If you’re a small or midsize business (SMB) owner, you may think your organization is too little or unattractive for the most dangerous and sophisticated cyber-criminals to notice.
You are mistaken.
At one time, yes, most online attackers focused their attention on larger enterprises; but today, over half of malware attack victims are categorized as small businesses, according to the Verizon Data Breach Investigations Report (DBIR).i The emergence of easy-to-deploy attacks like ransomware have changed the calculus for cyber-criminals, making it low-cost and high-reward to specifically target SMBs over larger businesses.
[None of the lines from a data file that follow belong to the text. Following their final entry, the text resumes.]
/-- R91, R92: the skips on a literal byte add 2 more to `PC` when their condition holds, and change nothing else. -/
def Obligations.ByteSkips : Prop :=
  ∀ (x : RegIdx) (kk : Byte) (s : State),
    decodeWord (0x3#4 ++ x ++ kk) = .ok (.skipIfEqualByte x kk) ∧
    decodeWord (0x4#4 ++ x ++ kk) = .ok (.skipIfNotEqualByte x kk) ∧
    (∃ t, exec (.skipIfEqualByte x kk) s = .next t ∧ Frame (· = .pc) s t ∧
      t.view .pc = (s.view .pc + if s.view (.reg x) = kk.toNat then 4 else 2) % 65536) ∧
    (∃ t, exec (.skipIfNotEqualByte x kk) s = .next t ∧ Frame (· = .pc) s t ∧
      t.view .pc = (s.view .pc + if s.view (.reg x) = kk.toNat then 2 else 4) % 65536)

/-- R93, R94 (that any low nibble `n` decodes alike is decision D3): the skips on two registers. -/
def Obligations.RegisterSkips : Prop :=
  ∀ (x y : RegIdx) (n : Nibble) (s : State),
    decodeWord (0x5#4 ++ x ++ y ++ n) = .ok (.skipIfRegistersEqual x y) ∧
    decodeWord (0x9#4 ++ x ++ y ++ n) = .ok (.skipIfRegistersNotEqual x y) ∧
    (∃ t, exec (.skipIfRegistersEqual x y) s = .next t ∧ Frame (· = .pc) s t ∧
      t.view .pc = (s.view .pc + if s.view (.reg x) = s.view (.reg y) then 4 else 2) % 65536) ∧
    (∃ t, exec (.skipIfRegistersNotEqual x y) s = .next t ∧ Frame (· = .pc) s t ∧
      t.view .pc = (s.view .pc + if s.view (.reg x) = s.view (.reg y) then 2 else 4) % 65536)

/-! ### Loads, arithmetic, logic, shifts, random -/

/-- R102, R104 (the meanings are the names', derived in the spec; sub-opcode 0 is GK1): LOAD-BYTE and LOAD. -/
def Obligations.LoadsWriteTheirSource : Prop :=
  ∀ (x y : RegIdx) (kk : Byte) (s : State),
    decodeWord (0x6#4 ++ x ++ kk) = .ok (.loadByte x kk) ∧
    decodeWord (0x8#4 ++ x ++ y ++ 0x0#4) = .ok (.load x y) ∧
    (∃ t, exec (.loadByte x kk) s = .next t ∧ Frame (fun p => p = .pc ∨ p = .reg x) s t ∧
      t.view (.reg x) = kk.toNat ∧ t.view .pc = (s.view .pc + 2) % 65536) ∧
    (∃ t, exec (.load x y) s = .next t ∧ Frame (fun p => p = .pc ∨ p = .reg x) s t ∧
      t.view (.reg x) = s.view (.reg y) ∧ t.view .pc = (s.view .pc + 2) % 65536)

/-- R103: ADD-BYTE wraps silently; no flag register but the destination is written. -/
def Obligations.AddByteWrapsSilently : Prop :=
  ∀ (x : RegIdx) (kk : Byte) (s : State),
    decodeWord (0x7#4 ++ x ++ kk) = .ok (.addByte x kk) ∧
    ∃ t, exec (.addByte x kk) s = .next t ∧ Frame (fun p => p = .pc ∨ p = .reg x) s t ∧
      t.view (.reg x) = (s.view (.reg x) + kk.toNat) % 256 ∧ t.view .pc = (s.view .pc + 2) % 65536

/-- R105: OR, its number the document's own, writes no flag. -/
def Obligations.OrCombinesRegisters : Prop :=
  ∀ (x y : RegIdx) (s : State),
    decodeWord (0x8#4 ++ x ++ y ++ 0x1#4) = .ok (.or x y) ∧
    ∃ t, exec (.or x y) s = .next t ∧ Frame (fun p => p = .pc ∨ p = .reg x) s t ∧
      t.view (.reg x) = s.view (.reg x) ||| s.view (.reg y) ∧ t.view .pc = (s.view .pc + 2) % 65536

/-- R106, R107 (their numbers are GK1): AND and XOR write no flag. -/
def Obligations.AndXorCombineRegisters : Prop :=
  ∀ (x y : RegIdx) (s : State),
    decodeWord (0x8#4 ++ x ++ y ++ 0x2#4) = .ok (.and x y) ∧
    decodeWord (0x8#4 ++ x ++ y ++ 0x3#4) = .ok (.xor x y) ∧
    (∃ t, exec (.and x y) s = .next t ∧ Frame (fun p => p = .pc ∨ p = .reg x) s t ∧
      t.view (.reg x) = s.view (.reg x) &&& s.view (.reg y) ∧ t.view .pc = (s.view .pc + 2) % 65536) ∧
    (∃ t, exec (.xor x y) s = .next t ∧ Frame (fun p => p = .pc ∨ p = .reg x) s t ∧
      t.view (.reg x) = s.view (.reg x) ^^^ s.view (.reg y) ∧ t.view .pc = (s.view .pc + 2) % 65536)

/-- R108 for `x ≠ 15` (its number is GK1; `x = 15` is AliasedFlagIsAFreeValue): ADD wraps the sum and sets the flag to
the carry, from the operands before the instruction. -/
def Obligations.AddSetsCarry : Prop :=
  ∀ (x y : RegIdx) (s : State),
    decodeWord (0x8#4 ++ x ++ y ++ 0x4#4) = .ok (.add x y) ∧
    (x ≠ 15 → ∃ t, exec (.add x y) s = .next t ∧ Frame (fun p => p = .pc ∨ p = .reg x ∨ p = .reg 15) s t ∧
      t.view (.reg x) = (s.view (.reg x) + s.view (.reg y)) % 256 ∧
      t.view (.reg 15) = (if s.view (.reg x) + s.view (.reg y) ≥ 256 then 1 else 0) ∧
      t.view .pc = (s.view .pc + 2) % 65536)

/-- R109, R111 for `x ≠ 15` (their numbers are GK1; the strict comparison is 90_conflicts.md C4): SUB and SUBN wrap the
difference into `V[x]` and set the flag when the minuend is strictly greater. -/
def Obligations.SubtractionsSetStrictFlag : Prop :=
  ∀ (x y : RegIdx) (s : State),
    decodeWord (0x8#4 ++ x ++ y ++ 0x5#4) = .ok (.sub x y) ∧
    decodeWord (0x8#4 ++ x ++ y ++ 0x7#4) = .ok (.subn x y) ∧
    (x ≠ 15 → ∃ t, exec (.sub x y) s = .next t ∧ Frame (fun p => p = .pc ∨ p = .reg x ∨ p = .reg 15) s t ∧
      t.view (.reg x) = (s.view (.reg x) + 256 - s.view (.reg y)) % 256 ∧
      t.view (.reg 15) = (if s.view (.reg x) > s.view (.reg y) then 1 else 0) ∧
      t.view .pc = (s.view .pc + 2) % 65536) ∧
    (x ≠ 15 → ∃ t, exec (.subn x y) s = .next t ∧ Frame (fun p => p = .pc ∨ p = .reg x ∨ p = .reg 15) s t ∧
      t.view (.reg x) = (s.view (.reg y) + 256 - s.view (.reg x)) % 256 ∧
      t.view (.reg 15) = (if s.view (.reg y) > s.view (.reg x) then 1 else 0) ∧
      t.view .pc = (s.view .pc + 2) % 65536)

/-- R110, R112 for `x ≠ 15` (their numbers are GK1): the shifts by one bit of `V[x]` alone; the flag is the bit shifted
out. -/
def Obligations.ShiftsMoveOneBit : Prop :=
  ∀ (x y : RegIdx) (s : State),
    decodeWord (0x8#4 ++ x ++ y ++ 0x6#4) = .ok (.shiftRight x y) ∧
    decodeWord (0x8#4 ++ x ++ y ++ 0xE#4) = .ok (.shiftLeft x y) ∧
    (x ≠ 15 → ∃ t, exec (.shiftRight x y) s = .next t ∧ Frame (fun p => p = .pc ∨ p = .reg x ∨ p = .reg 15) s t ∧
      t.view (.reg x) = s.view (.reg x) / 2 ∧ t.view (.reg 15) = s.view (.reg x) % 2 ∧
      t.view .pc = (s.view .pc + 2) % 65536) ∧
    (x ≠ 15 → ∃ t, exec (.shiftLeft x y) s = .next t ∧ Frame (fun p => p = .pc ∨ p = .reg x ∨ p = .reg 15) s t ∧
      t.view (.reg x) = s.view (.reg x) * 2 % 256 ∧ t.view (.reg 15) = s.view (.reg x) / 128 ∧
      t.view .pc = (s.view .pc + 2) % 65536)

/-- R101 (decision D11, log 1): with `x = 15` the five flag-writing operations complete, and the final `V[15]` is the next
free byte, of which nothing is known. -/
def Obligations.AliasedFlagIsAFreeValue : Prop :=
  ∀ (y : RegIdx) (s : State),
    ∀ i ∈ [Instr.add 15 y, Instr.sub 15 y, Instr.shiftRight 15 y, Instr.subn 15 y, Instr.shiftLeft 15 y],
      ∃ t, exec i s = .next t ∧ Frame (fun p => p = .pc ∨ p = .reg 15 ∨ p = .draws) s t ∧
        t.view (.reg 15) = (Config.freeByte (s.view .draws)).toNat ∧ t.view .draws = s.view .draws + 1 ∧
        t.view .pc = (s.view .pc + 2) % 65536

/-- R121, R120 (the free input is decision D13, log 1): RANDOM-AND-MASK writes the next free byte masked by `kk`; the old
value plays no part, and no bit outside the mask is set. -/
def Obligations.RandomIsMasked : Prop :=
  ∀ (x : RegIdx) (kk : Byte) (s : State),
    decodeWord (0xC#4 ++ x ++ kk) = .ok (.randomAndMask x kk) ∧
    ∃ t, exec (.randomAndMask x kk) s = .next t ∧ Frame (fun p => p = .pc ∨ p = .reg x ∨ p = .draws) s t ∧
      t.view (.reg x) = (Config.freeByte (s.view .draws)).toNat &&& kk.toNat ∧
      t.view (.reg x) &&& (255 - kk.toNat) = 0 ∧ t.view .draws = s.view .draws + 1 ∧
      t.view .pc = (s.view .pc + 2) % 65536

/-! ### Drawing -/

/-- R126: CLEAR-SCREEN turns every cell off and sets `REDRAW`, whatever was there. -/
def Obligations.ClearScreenBlanks : Prop :=
  decodeWord 0x00E0 = .ok .clearScreen ∧
  ∀ s : State, ∃ t, exec .clearScreen s = .next t ∧
    Frame (fun p => p = .pc ∨ p = .redraw ∨ ∃ x y, p = .cell x y) s t ∧
    (∀ x y, t.view (.cell x y) = 0) ∧ t.view .redraw = 1 ∧ t.view .pc = (s.view .pc + 2) % 65536

/-- R127, R130 (bit order GK4, log 4; `reject` D8, log 7): a sprite in memory and on the screen is drawn: covered cells
toggle, `V[15]` is the collision, `REDRAW` is set if a cell is covered. The origin is read before `V[15]` is written. -/
def Obligations.DrawSpriteTogglesCells : Prop :=
  ∀ (x y : RegIdx) (n : Nibble) (s : State),
    decodeWord (0xD#4 ++ x ++ y ++ n) = .ok (.drawSprite x y n) ∧
    (n = 0 ∨ (s.view .index + n.toNat - 1 ≤ 4095 ∧ s.view (.reg x) % 64 ≤ 56 ∧ s.view (.reg y) % 32 + n.toNat ≤ 32) →
      ∃ t, exec (.drawSprite x y n) s = .next t ∧
        Frame (fun p => p = .pc ∨ p = .reg 15 ∨ p = .redraw ∨ ∃ cx cy, p = .cell cx cy) s t ∧
        Drawn (SpriteCovers s Prod.mk (s.view (.reg x) % 64) (s.view (.reg y) % 32) n.toNat) s t ∧
        t.view .pc = (s.view .pc + 2) % 65536)

/-- R127, R206, R207, R212 (decisions D6, D8, D19, D28): a sprite that leaves memory faults first for that; one in
memory whose extent leaves the screen faults for that; nothing else changes. -/
def Obligations.DrawSpriteFaults : Prop :=
  ∀ (x y : RegIdx) (n : Nibble) (s : State), n ≠ 0 →
    (4095 < s.view .index + n.toNat - 1 → exec (.drawSprite x y n) s =
      .next { s with fault := some ⟨.memoryOutOfRange, some (0xD#4 ++ x ++ y ++ n), s.pc⟩ }) ∧
    (s.view .index + n.toNat - 1 ≤ 4095 → 56 < s.view (.reg x) % 64 ∨ 32 < s.view (.reg y) % 32 + n.toNat →
      exec (.drawSprite x y n) s =
        .next { s with fault := some ⟨.framebufferOutOfRange, some (0xD#4 ++ x ++ y ++ n), s.pc⟩ })

/-- R128, R130 (bit order GK4, log 4; neither policy is in force, log 7): the two alternate policies. `clip` drops the
sprite pixels beyond the edge, `wrap` places them mod 64 and mod 32; neither ever rejects. -/
def Obligations.AlternateEdgePolicies : Prop :=
  ∀ (x y : RegIdx) (n : Nibble) (s : State), n = 0 ∨ s.view .index + n.toNat - 1 ≤ 4095 →
    (∃ t, State.drawSprite .clip x y n s = .ok t ∧
      Drawn (SpriteCovers s Prod.mk (s.view (.reg x) % 64) (s.view (.reg y) % 32) n.toNat) s t) ∧
    (∃ t, State.drawSprite .wrap x y n s = .ok t ∧
      Drawn (SpriteCovers s (fun cx cy => (cx % 64, cy % 32)) (s.view (.reg x) % 64) (s.view (.reg y) % 32) n.toNat)
        s t)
“It’s a real epidemic,” says cybersecurity expert Daniel Tobok. “Twenty years ago, the big criminals were really only interested in government and bankers and banking associations, because they held a lot of meaty things that they could monetize quickly. But as those enterprises grew more educated and more secure, [SMBs] are one of the biggest attack vectors for cybercriminals and state-sponsored attacks, because smaller enterprises are not as mature when it comes to their security.”ii
That’s right: the situation has completely reversed, with small businesses now the preferred target. Instead of following the money, cybercriminals are targeting the low hanging fruit.
That means businesses like yours.
This may come as some surprise: data breaches and other cyber-attacks have been writ large in news headlines for years now, but the media tends to focus on the most spectacular security failures, like the now-infamous attacks on giants like Target, Home Depot, Yahoo!, Equifax, and more.